SEOUL, Aug. 13 (Yonhap) -- The unification ministry said on Thursday that it offered sufficient explanations to civic groups before launching an inspection of them, dismissing criticism that the probe has been forcefully carried out in an apparent bid to target North Korean defector organizations.
The unification ministry launched the probe beginning with 25 civic organizations registered at the ministry, including 13 organizations run by North Korean defectors this week, and plans to expand the inspection to include organizations in other sectors.
The probe came after the ministry canceled the licenses of two North Korean defector groups over the sending of anti-Pyongyang leaflets. U.N. special rapporteur on North Korea's human rights situation, Tomas Ojea Quintana, reportedly has said that he plans to inform the ministry of his opinion that the probe might stem from political considerations and be in violation of human rights.
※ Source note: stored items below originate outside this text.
-- ==== Sys2Proof/Laws/Tables.lean ====
section
/-! SUPPORT. The laws of sorted tables and byte memory: a read after a write to the same place gives the value
written, a write leaves every other place alone, and every memory operation keeps the canonical form. -/

namespace Sys2Proof.Machine

/-! ## Tables -/

theorem tget_tput {β : Type} (v : β) (i j : Nat) : ∀ m : SMap β, tget (tput m i v) j = if i = j then some v else tget m j
  | [] => by simp [tput, tget]
  | (k, w) :: m => by
    unfold tput
    split
    · simp [tget]
    · split
      · subst_vars; by_cases h : k = j <;> simp [tget, h]
      · by_cases h : k = j
        · subst h; simp [tget]; omega
        · simp [tget, h, tget_tput v i j m]

theorem tget_tdel {β : Type} (i j : Nat) : ∀ m : SMap β, tget (tdel m i) j = if i = j then none else tget m j
  | [] => by simp [tdel, tget]
  | (k, w) :: m => by
    unfold tdel
    by_cases hk : k = i
    · subst hk
      rw [if_pos rfl, tget_tdel k j m]
      by_cases hj : k = j <;> simp [tget, hj]
    · rw [if_neg hk]
      by_cases h : k = j
      · subst h; simp [tget, Ne.symm hk]
      · simp [tget, h, tget_tdel i j m]

@[simp] theorem tget_tput_self {β : Type} (m : SMap β) (i : Nat) (v : β) : tget (tput m i v) i = some v := by
  simp [tget_tput]

@[simp] theorem tget_tdel_self {β : Type} (m : SMap β) (i : Nat) : tget (tdel m i) i = none := by simp [tget_tdel]

theorem tget_tput_ne {β : Type} {i j : Nat} (h : i ≠ j) (m : SMap β) (v : β) : tget (tput m i v) j = tget m j := by
  simp [tget_tput, h]

theorem tget_tdel_ne {β : Type} {i j : Nat} (h : i ≠ j) (m : SMap β) : tget (tdel m i) j = tget m j := by
  simp [tget_tdel, h]

theorem tput_tput {β : Type} (i : Nat) (v w : β) : ∀ m : SMap β, tput (tput m i v) i w = tput m i w
  | [] => by simp [tput]
  | (k, u) :: m => by
    by_cases h1 : i < k
    · simp [tput, h1]
    · by_cases h2 : k = i
      · subst h2; simp [tput]
      · simp [tput, h1, h2, tput_tput i v w m]

theorem keysFrom_mono {β : Type} {a b : Nat} (h : a ≤ b) : ∀ {m : SMap β}, keysFrom b m = true → keysFrom a m = true
  | [], _ => rfl
  | (k, v) :: m, e => by
    simp only [keysFrom, Bool.and_eq_true, decide_eq_true_eq] at e ⊢
    exact ⟨by omega, e.2⟩

theorem keysFrom_tput {β : Type} {b i : Nat} (v : β) (h : b ≤ i) : ∀ {m : SMap β}, keysFrom b m = true →
    keysFrom b (tput m i v) = true
  | [], _ => by simp [tput, keysFrom, h]
  | (k, w) :: m, e => by
    simp only [keysFrom, Bool.and_eq_true, decide_eq_true_eq] at e
    unfold tput
    split
    · simp only [keysFrom, Bool.and_eq_true, decide_eq_true_eq]
      exact ⟨h, by omega, e.2⟩
    · split
      · subst_vars; simp only [keysFrom, Bool.and_eq_true, decide_eq_true_eq]; exact e
      · simp only [keysFrom, Bool.and_eq_true, decide_eq_true_eq]
        exact ⟨e.1, keysFrom_tput v (by omega) e.2⟩

theorem keysFrom_tdel {β : Type} (i : Nat) : ∀ {b : Nat} {m : SMap β}, keysFrom b m = true → keysFrom b (tdel m i) = true
  | _, [], _ => rfl
  | b, (k, w) :: m, e => by
    simp only [keysFrom, Bool.and_eq_true, decide_eq_true_eq] at e
    unfold tdel
    split
    · exact keysFrom_tdel i (keysFrom_mono (by omega) e.2)
    · simp only [keysFrom, Bool.and_eq_true, decide_eq_true_eq]
      exact ⟨e.1, keysFrom_tdel i e.2⟩

theorem keysFrom_filter {β : Type} (f : Nat × β → Bool) : ∀ {b : Nat} {m : SMap β}, keysFrom b m = true →
    keysFrom b (m.filter f) = true
  | _, [], _ => rfl
  | b, (k, w) :: m, e => by
    simp only [keysFrom, Bool.and_eq_true, decide_eq_true_eq] at e
    simp only [List.filter]
    split
    · simp only [keysFrom, Bool.and_eq_true, decide_eq_true_eq]
      exact ⟨e.1, keysFrom_filter f e.2⟩
    · exact keysFrom_filter f (keysFrom_mono (by omega) e.2)

theorem all_tput {β : Type} {f : Nat × β → Bool} {i : Nat} {v : β} (h : f (i, v) = true) :
    ∀ {m : SMap β}, m.all f = true → (tput m i v).all f = true
  | [], _ => by simp [tput, h]
  | (k, w) :: m, e => by
    simp only [List.all_cons, Bool.and_eq_true] at e
    unfold tput
    split
    · simp only [List.all_cons, Bool.and_eq_true]; exact ⟨h, e.1, e.2⟩
    · split
      · subst_vars; simp only [List.all_cons, Bool.and_eq_true]; exact ⟨h, e.2⟩
      · simp only [List.all_cons, Bool.and_eq_true]; exact ⟨e.1, all_tput h e.2⟩

theorem all_tdel {β : Type} {f : Nat × β → Bool} (i : Nat) : ∀ {m : SMap β}, m.all f = true → (tdel m i).all f = true
  | [], _ => rfl
  | (k, w) :: m, e => by
    simp only [List.all_cons, Bool.and_eq_true] at e
    unfold tdel
    split
    · exact all_tdel i e.2
    · simp only [List.all_cons, Bool.and_eq_true]; exact ⟨e.1, all_tdel i e.2⟩

/-! ## Byte memory -/

theorem memGet_memPut (m : Mem) (a c : Nat) (b : Byte) : memGet (memPut m a b) c = if a = c then b else memGet m c := by
  unfold memGet memPut
  by_cases hb : b = 0
  · rw [if_pos hb, tget_tdel]
    by_cases h : a = c <;> simp [hb, h]
  · rw [if_neg hb, tget_tput]
    by_cases h : a = c <;> simp [h]

theorem memGet_memWrite (c : Nat) : ∀ (bs : List Byte) (m : Mem) (a : Nat),
    memGet (memWrite m a bs) c = if a ≤ c ∧ c < a + bs.length then bs.getD (c - a) 0 else memGet m c
  | [], m, a => by rw [memWrite, if_neg (by rw [List.length_nil]; omega)]
  | b :: bs, m, a => by
    rw [memWrite, memGet_memWrite c bs, memGet_memPut]
    by_cases h1 : a = c
    · subst h1; simp
    · by_cases h2 : a + 1 ≤ c ∧ c < a + 1 + bs.length
      · have h3 : a ≤ c ∧ c < a + (b :: bs).length := by simp; omega
        have h4 : c - a = (c - (a + 1)) + 1 := by omega
        rw [if_pos h2, if_pos h3, h4, List.getD_cons_succ]
      · have h3 : ¬(a ≤ c ∧ c < a + (b :: bs).length) := by simp; omega
        rw [if_neg h2, if_neg h3, if_neg h1]

theorem memGet_memWrite_out {m : Mem} {a c : Nat} {bs : List Byte} (h : c < a ∨ a + bs.length ≤ c) :
    memGet (memWrite m a bs) c = memGet m c := by
  rw [memGet_memWrite, if_neg (by omega)]

theorem Mem.wf_iff {m : Mem} : m.wf = true ↔ keysFrom 0 m = true ∧ m.all (fun c => c.2 != 0) = true := by
  simp [Mem.wf]

theorem memPut_wf {m : Mem} (a : Nat) (b : Byte) (h : m.wf = true) : (memPut m a b).wf = true := by
  rw [Mem.wf_iff] at h ⊢
  unfold memPut
  by_cases hb : b = 0
  · rw [if_pos hb]
    exact ⟨keysFrom_tdel a h.1, all_tdel a h.2⟩
  · rw [if_neg hb]
    exact ⟨keysFrom_tput b (Nat.zero_le a) h.1, all_tput (by simpa using hb) h.2⟩

theorem memWrite_wf : ∀ (bs : List Byte) {m : Mem} (a : Nat), m.wf = true → (memWrite m a bs).wf = true
  | [], _, _, h => h
  | b :: bs, _, a, h => memWrite_wf bs (a + 1) (memPut_wf a b h)

theorem memFilter_wf {m : Mem} (f : Host.Cell → Bool) (h : m.wf = true) : Mem.wf (m.filter f) = true := by
  rw [Mem.wf_iff] at h ⊢
  refine ⟨keysFrom_filter f h.1, ?_⟩
  have h2 := h.2
  rw [List.all_eq_true] at h2 ⊢
  exact fun x hx => h2 x ((List.mem_filter.mp hx).1)

theorem memClear_wf {m : Mem} (a n : Nat) (h : m.wf = true) : (memClear m a n).wf = true := memFilter_wf _ h

theorem memPutNat_wf {m : Mem} (a n v : Nat) (h : m.wf = true) : (memPutNat m a n v).wf = true := memWrite_wf _ _ h

theorem memRead_length (m : Mem) : ∀ (n a : Nat), (memRead m a n).length = n
  | 0, _ => rfl
  | n + 1, a => by simp [memRead, memRead_length m n]

theorem memRead_congr {m k : Mem} (h : ∀ a, memGet m a = memGet k a) : ∀ (n a : Nat), memRead m a n = memRead k a n
  | 0, _ => rfl
  | n + 1, a => by simp [memRead, h, memRead_congr h n]

end Sys2Proof.Machine
end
"The government had contacted those groups individually and visited them to explain relevant procedures and reasons," a ministry official told reporters. "I would like to say that there has been nothing forcible."
Seoul has repeatedly dismissed criticism that the probe is targeting North Korean defector groups, saying that the organizations subject to the inspection were selected based on their annual performance reports.
Defector groups have denounced the inspection as an attempt to silence them after the North strongly protested anti-Pyongyang leafleting as a violation of an inter-Korean summit agreement and even blew up an inter-Korean liaison office building in June.
South Korea has promised to seek measures to block leafleting, including through legislation.